San Francisco, Sep 14 (IANS): Scientists, including one of Indian-origin, have discovered a mechanism by which healthy cells in the gut are compromised in patients with inflammatory bowel disease (IBD).
IBD produces inflammation that causes abdominal pain, bloating, and other symptoms, along with potentially serious long-term complications.
The team from the University of Texas, Southwestern Medical Center, found that Th17 cells -- essential for maintaining the integrity of the intestinal barrier and protecting against bacteria and viruses -- in patients with IBD become pathogenic.
In IBD patients, Th17 cells “create the inflammation that underlies the disease," said study leader Venuprasad Poojary, Associate Professor of Internal Medicine and Immunology at the varsity.
"Through our research, we now have a better understanding of the intracellular process that converts protective Th17 cells into disease-generating, pathogenic, inflammatory Th17 cells," Poojary added.
Further, while conducting the study on mice it was found that a lipid-interacting protein called Raftlin1 binds to receptor retinoic acid receptor-related-orphan-receptor-gamma t (ROR), a transcription factor in Th17 cells, as IBD develops.

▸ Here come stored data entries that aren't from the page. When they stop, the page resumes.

-- ==== Sys2Proof/Machine/Flags.lean ====
section
/-! DEFINITION. The flags: `STATUS` (R16, R23), `CTRL` (R22), `IRQ` (R40, R112), the error codes (R104), what a
completion does to the valid bits (R98), and the difference mask of a comparison (R91). -/

namespace Sys2Proof.Machine

/-- `STATUS.BUSY = (PHASE ≠ IDLE)` (R34). -/
def State.busy (s : State) : Bool :=
  match s.phase with
  | .idle => false
  | .decode => true
  | .scan => true
  | .check => true

/-- The numeric code of `STATUS.ERR` (R104). -/
def ErrCode.code : ErrCode → BitVec 4
  | .noError => 0
  | .malformedVarint => 1
  | .varintOverflow => 2
  | .truncatedAddress => 3
  | .checksumMismatch => 4
  | .illegalCommand => 5
  | .noSlice => 6

/-- `STATUS`: from the top, [31:12] reserved, [11:8] ERR, [7:6] reserved, CMATCH, SVALID, VVALID, DROP, DONE, BUSY
(R23). -/
def statusWord (s : State) : Word :=
  (0 : BitVec 20) ++ s.err.code ++ (0 : BitVec 2) ++ BitVec.ofBool s.cmatch ++ BitVec.ofBool s.svalid ++
    BitVec.ofBool s.vvalid ++ BitVec.ofBool s.drop ++ BitVec.ofBool s.done ++ BitVec.ofBool s.busy

/-- `CTRL`: [0] IE, the rest reads 0 (R22). -/
def ctrlWord (s : State) : Word := (0 : BitVec 31) ++ BitVec.ofBool s.ie

/-- The output `IRQ = CTRL.IE AND STATUS.DONE` (R40, R112). -/
def irq (s : State) : Bool := s.ie && s.done

/-- `VVALID` after a completion: a failed `VARINT` or `SLICE` clears it (R98). `cmd` is `decode(LCMD)`, `none` when
it is ILLEGAL. -/
def completedVvalid (cmd : Option Instr) (e : ErrCode) (v : Bool) : Bool :=
  match cmd with
  | some (.varint _) => if e = .noError then v else false
  | some .slice => if e = .noError then v else false
  | some .nop => v
  | some .chkcmp => v
  | some .clear => v
  | none => v

/-- `SVALID` after a completion: a failed `SLICE` clears it (R98). -/
def completedSvalid (cmd : Option Instr) (e : ErrCode) (v : Bool) : Bool :=
  match cmd with
  | some .slice => if e = .noError then v else false
  | some (.varint _) => v
  | some .nop => v
  | some .chkcmp => v
  | some .clear => v
  | none => v

/-- `CMATCH` after a completion: every `SLICE` clears it (R98). -/
def completedCmatch (cmd : Option Instr) (v : Bool) : Bool :=
  match cmd with
  | some .slice => false
  | some (.varint _) => v
  | some .nop => v
  | some .chkcmp => v
  | some .clear => v
  | none => v

/-- The mask `m` of R91's loop: bit `j` is set when byte `j` of `CHK` differs from byte `j` of `DIGEST`. -/
def differenceMask (chk digest : Word) : Nat :=
  (List.range Config.chkBytes).foldl
    (fun m j => if laneByte chk j = laneByte digest j then m else m ||| (1 <<< j)) 0

end Sys2Proof.Machine
end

Once in place, Raftlin1 attracts phospholipids in the body to combine with the ROR-gamma-t, eventually turning Th17 cells pathogenic that causes IBD.
"Identifying the role of Raftlin1 in facilitating the binding of phospholipids to ROR-gamma-t is a major step forward in our understanding of the diverse and opposing functions of Th17 cells," said Dr. Poojary.
"It's an important finding because Th17-targeting therapies have shown promising results with some autoimmune diseases. There is a great need for new pharmaceuticals that can effectively treat IBD, since about a third of patients with the disease don't respond to existing treatments.
"These findings could serve as a platform for therapeutic strategies to control Th17-mediated inflammation in IBD and other diseases," Dr. Poojary said.